Starting with the line containing "an image. -/" and going on through the line containing "its extension. -/", return the lines of the data below exactly, and only those.

Stored data
☆ ☆ ☆ ☆ ☆

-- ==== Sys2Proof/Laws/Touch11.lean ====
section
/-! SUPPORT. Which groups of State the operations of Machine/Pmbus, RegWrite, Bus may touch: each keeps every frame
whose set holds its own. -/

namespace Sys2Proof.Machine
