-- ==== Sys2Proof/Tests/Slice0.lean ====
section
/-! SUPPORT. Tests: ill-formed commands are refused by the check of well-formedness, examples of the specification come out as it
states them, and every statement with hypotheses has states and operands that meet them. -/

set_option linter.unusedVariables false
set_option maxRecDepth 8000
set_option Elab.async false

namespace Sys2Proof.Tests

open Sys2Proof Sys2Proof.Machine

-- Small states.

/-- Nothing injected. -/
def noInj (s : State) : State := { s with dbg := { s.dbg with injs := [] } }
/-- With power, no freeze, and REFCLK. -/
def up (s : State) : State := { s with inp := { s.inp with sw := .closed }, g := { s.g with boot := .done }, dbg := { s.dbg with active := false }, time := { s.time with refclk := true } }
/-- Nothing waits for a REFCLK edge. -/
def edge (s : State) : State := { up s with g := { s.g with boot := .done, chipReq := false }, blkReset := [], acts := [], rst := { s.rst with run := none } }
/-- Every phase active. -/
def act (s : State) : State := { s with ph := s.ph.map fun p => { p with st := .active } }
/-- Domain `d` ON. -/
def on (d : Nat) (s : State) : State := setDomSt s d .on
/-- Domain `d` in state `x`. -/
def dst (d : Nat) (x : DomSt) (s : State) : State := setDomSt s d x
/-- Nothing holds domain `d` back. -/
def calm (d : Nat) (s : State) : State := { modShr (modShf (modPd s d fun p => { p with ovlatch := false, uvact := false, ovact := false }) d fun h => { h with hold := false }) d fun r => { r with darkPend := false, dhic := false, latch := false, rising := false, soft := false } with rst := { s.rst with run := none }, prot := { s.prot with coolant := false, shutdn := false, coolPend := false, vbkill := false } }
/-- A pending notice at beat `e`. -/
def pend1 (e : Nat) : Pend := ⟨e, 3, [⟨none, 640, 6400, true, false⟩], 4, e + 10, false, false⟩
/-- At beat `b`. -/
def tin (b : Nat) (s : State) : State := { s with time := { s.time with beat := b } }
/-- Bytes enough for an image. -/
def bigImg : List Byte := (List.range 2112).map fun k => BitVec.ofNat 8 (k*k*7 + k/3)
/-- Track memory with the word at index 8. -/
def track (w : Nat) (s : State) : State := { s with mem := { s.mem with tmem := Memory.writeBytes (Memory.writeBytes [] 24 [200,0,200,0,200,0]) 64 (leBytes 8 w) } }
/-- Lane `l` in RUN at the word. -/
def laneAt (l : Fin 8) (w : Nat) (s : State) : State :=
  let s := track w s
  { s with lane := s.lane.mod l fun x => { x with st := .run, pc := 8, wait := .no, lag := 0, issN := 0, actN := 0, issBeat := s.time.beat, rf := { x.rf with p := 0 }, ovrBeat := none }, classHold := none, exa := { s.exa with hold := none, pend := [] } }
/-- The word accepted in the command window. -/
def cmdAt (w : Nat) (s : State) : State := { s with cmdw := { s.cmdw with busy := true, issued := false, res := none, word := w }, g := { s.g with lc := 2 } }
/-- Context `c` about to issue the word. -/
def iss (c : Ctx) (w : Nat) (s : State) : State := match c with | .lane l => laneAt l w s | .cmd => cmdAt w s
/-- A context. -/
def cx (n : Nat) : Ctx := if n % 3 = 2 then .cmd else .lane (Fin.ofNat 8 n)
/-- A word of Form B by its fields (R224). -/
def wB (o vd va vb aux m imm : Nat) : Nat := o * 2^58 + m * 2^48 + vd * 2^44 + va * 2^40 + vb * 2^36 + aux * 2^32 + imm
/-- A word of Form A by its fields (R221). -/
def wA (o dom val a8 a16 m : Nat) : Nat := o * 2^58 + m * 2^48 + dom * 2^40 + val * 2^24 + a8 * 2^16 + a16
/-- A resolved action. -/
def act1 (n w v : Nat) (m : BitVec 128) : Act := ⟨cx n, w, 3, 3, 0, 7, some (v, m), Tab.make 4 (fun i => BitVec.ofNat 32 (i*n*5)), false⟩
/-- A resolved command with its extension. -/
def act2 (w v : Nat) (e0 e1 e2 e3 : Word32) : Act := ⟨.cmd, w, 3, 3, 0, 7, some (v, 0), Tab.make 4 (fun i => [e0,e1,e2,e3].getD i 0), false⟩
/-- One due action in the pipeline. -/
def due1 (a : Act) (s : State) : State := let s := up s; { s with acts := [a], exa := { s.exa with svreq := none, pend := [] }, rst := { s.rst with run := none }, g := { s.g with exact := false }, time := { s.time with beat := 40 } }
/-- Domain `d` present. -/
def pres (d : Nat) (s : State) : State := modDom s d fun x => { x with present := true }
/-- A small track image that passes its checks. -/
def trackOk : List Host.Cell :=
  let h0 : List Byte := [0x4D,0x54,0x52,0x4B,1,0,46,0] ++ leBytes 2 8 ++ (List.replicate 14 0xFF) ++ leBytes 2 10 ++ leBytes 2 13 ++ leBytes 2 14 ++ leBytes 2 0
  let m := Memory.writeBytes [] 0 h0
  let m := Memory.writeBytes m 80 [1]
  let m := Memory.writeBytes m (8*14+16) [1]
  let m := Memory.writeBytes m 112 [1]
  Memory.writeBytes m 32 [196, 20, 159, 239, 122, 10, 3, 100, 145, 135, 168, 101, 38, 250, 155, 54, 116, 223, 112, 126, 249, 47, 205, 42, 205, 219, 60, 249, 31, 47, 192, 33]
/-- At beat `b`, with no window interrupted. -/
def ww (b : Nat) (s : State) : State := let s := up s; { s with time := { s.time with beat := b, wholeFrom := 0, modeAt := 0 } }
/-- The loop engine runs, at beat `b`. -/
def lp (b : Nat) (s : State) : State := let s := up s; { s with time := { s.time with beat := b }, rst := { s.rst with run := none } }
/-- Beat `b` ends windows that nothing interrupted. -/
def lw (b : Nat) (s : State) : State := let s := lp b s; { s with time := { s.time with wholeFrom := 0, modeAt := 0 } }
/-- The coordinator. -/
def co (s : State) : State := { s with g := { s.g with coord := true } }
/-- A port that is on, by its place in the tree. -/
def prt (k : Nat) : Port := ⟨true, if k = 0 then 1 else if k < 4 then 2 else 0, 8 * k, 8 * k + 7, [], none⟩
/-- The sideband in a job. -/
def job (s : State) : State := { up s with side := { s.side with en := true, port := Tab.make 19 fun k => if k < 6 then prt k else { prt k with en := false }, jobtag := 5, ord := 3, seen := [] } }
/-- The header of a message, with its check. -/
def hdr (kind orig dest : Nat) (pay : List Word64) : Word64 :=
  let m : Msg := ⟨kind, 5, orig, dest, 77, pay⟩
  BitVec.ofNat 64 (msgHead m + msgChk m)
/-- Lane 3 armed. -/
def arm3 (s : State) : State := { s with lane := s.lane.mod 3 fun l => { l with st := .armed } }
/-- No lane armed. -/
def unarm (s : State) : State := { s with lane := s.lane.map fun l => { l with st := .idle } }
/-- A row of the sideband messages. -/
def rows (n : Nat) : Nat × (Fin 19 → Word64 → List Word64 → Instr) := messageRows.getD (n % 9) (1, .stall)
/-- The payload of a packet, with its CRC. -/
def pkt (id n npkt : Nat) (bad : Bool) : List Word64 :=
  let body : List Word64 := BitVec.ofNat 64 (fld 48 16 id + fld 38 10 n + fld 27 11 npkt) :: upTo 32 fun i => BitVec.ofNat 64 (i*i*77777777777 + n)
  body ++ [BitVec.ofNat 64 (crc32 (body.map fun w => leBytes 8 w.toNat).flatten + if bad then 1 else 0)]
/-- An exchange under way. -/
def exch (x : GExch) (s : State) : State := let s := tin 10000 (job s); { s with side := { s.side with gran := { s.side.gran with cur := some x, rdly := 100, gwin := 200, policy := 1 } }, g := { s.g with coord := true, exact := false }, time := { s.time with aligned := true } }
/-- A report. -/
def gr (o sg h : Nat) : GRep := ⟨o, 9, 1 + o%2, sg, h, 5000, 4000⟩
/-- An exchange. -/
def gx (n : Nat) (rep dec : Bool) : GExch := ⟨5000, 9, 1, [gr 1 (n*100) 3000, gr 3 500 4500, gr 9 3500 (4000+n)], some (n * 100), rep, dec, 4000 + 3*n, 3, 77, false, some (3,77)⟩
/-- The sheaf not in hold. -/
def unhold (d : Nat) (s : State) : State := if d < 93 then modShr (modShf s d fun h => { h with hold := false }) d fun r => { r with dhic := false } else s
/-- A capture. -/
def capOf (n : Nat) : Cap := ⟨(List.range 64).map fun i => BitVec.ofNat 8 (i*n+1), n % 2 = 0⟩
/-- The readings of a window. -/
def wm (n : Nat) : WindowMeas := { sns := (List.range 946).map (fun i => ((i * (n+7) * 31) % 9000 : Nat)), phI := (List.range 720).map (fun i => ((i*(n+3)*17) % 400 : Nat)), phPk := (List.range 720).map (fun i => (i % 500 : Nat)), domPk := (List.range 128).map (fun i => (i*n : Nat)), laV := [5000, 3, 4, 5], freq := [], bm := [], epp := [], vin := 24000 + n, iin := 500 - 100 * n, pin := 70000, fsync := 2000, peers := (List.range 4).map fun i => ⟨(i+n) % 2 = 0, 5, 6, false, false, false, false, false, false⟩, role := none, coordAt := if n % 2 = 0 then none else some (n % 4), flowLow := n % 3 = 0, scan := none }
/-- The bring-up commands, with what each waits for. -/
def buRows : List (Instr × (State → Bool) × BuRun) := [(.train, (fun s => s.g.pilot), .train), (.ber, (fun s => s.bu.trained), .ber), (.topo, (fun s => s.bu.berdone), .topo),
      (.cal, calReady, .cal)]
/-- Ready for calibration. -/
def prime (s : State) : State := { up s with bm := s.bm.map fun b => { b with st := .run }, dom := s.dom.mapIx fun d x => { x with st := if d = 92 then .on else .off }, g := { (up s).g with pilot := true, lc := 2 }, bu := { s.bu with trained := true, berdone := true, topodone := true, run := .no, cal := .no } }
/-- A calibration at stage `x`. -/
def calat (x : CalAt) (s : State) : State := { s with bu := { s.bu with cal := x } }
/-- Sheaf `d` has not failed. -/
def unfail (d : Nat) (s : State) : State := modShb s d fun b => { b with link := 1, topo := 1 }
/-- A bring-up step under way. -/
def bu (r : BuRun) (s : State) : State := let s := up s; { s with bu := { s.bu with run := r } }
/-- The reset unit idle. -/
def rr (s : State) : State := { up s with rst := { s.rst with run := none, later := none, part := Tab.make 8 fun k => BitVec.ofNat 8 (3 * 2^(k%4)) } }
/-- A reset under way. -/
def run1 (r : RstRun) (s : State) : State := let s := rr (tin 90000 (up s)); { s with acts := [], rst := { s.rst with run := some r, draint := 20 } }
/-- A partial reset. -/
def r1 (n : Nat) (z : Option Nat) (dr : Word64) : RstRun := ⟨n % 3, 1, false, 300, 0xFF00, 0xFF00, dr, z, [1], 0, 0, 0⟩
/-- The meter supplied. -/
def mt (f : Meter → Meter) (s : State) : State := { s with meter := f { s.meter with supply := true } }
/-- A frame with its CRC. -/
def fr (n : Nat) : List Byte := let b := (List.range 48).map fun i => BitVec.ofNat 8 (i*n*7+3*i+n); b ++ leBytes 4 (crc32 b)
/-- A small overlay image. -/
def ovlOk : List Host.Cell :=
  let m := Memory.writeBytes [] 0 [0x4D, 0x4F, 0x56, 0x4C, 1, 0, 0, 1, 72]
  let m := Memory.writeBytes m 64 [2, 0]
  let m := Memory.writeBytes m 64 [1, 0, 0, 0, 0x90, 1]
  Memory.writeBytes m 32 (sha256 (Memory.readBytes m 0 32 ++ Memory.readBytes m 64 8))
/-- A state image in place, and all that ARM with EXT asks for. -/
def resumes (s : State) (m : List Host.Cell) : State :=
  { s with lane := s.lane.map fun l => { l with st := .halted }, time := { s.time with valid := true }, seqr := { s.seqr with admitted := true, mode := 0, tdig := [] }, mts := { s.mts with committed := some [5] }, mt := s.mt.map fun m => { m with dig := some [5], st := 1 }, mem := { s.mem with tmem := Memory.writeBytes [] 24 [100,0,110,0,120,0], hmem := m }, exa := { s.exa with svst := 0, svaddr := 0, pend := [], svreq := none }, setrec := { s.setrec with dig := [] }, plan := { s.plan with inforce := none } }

☆ ☆ ☆ ☆ ☆

* Expected answer *
/-- Bytes enough for an image. -/
def bigImg : List Byte := (List.range 2112).map fun k => BitVec.ofNat 8 (k*k*7 + k/3)
/-- Track memory with the word at index 8. -/
def track (w : Nat) (s : State) : State := { s with mem := { s.mem with tmem := Memory.writeBytes (Memory.writeBytes [] 24 [200,0,200,0,200,0]) 64 (leBytes 8 w) } }
/-- Lane `l` in RUN at the word. -/
def laneAt (l : Fin 8) (w : Nat) (s : State) : State :=
  let s := track w s
  { s with lane := s.lane.mod l fun x => { x with st := .run, pc := 8, wait := .no, lag := 0, issN := 0, actN := 0, issBeat := s.time.beat, rf := { x.rf with p := 0 }, ovrBeat := none }, classHold := none, exa := { s.exa with hold := none, pend := [] } }
/-- The word accepted in the command window. -/
def cmdAt (w : Nat) (s : State) : State := { s with cmdw := { s.cmdw with busy := true, issued := false, res := none, word := w }, g := { s.g with lc := 2 } }
/-- Context `c` about to issue the word. -/
def iss (c : Ctx) (w : Nat) (s : State) : State := match c with | .lane l => laneAt l w s | .cmd => cmdAt w s
/-- A context. -/
def cx (n : Nat) : Ctx := if n % 3 = 2 then .cmd else .lane (Fin.ofNat 8 n)
/-- A word of Form B by its fields (R224). -/
def wB (o vd va vb aux m imm : Nat) : Nat := o * 2^58 + m * 2^48 + vd * 2^44 + va * 2^40 + vb * 2^36 + aux * 2^32 + imm
/-- A word of Form A by its fields (R221). -/
def wA (o dom val a8 a16 m : Nat) : Nat := o * 2^58 + m * 2^48 + dom * 2^40 + val * 2^24 + a8 * 2^16 + a16
/-- A resolved action. -/
def act1 (n w v : Nat) (m : BitVec 128) : Act := ⟨cx n, w, 3, 3, 0, 7, some (v, m), Tab.make 4 (fun i => BitVec.ofNat 32 (i*n*5)), false⟩
/-- A resolved command with its extension. -/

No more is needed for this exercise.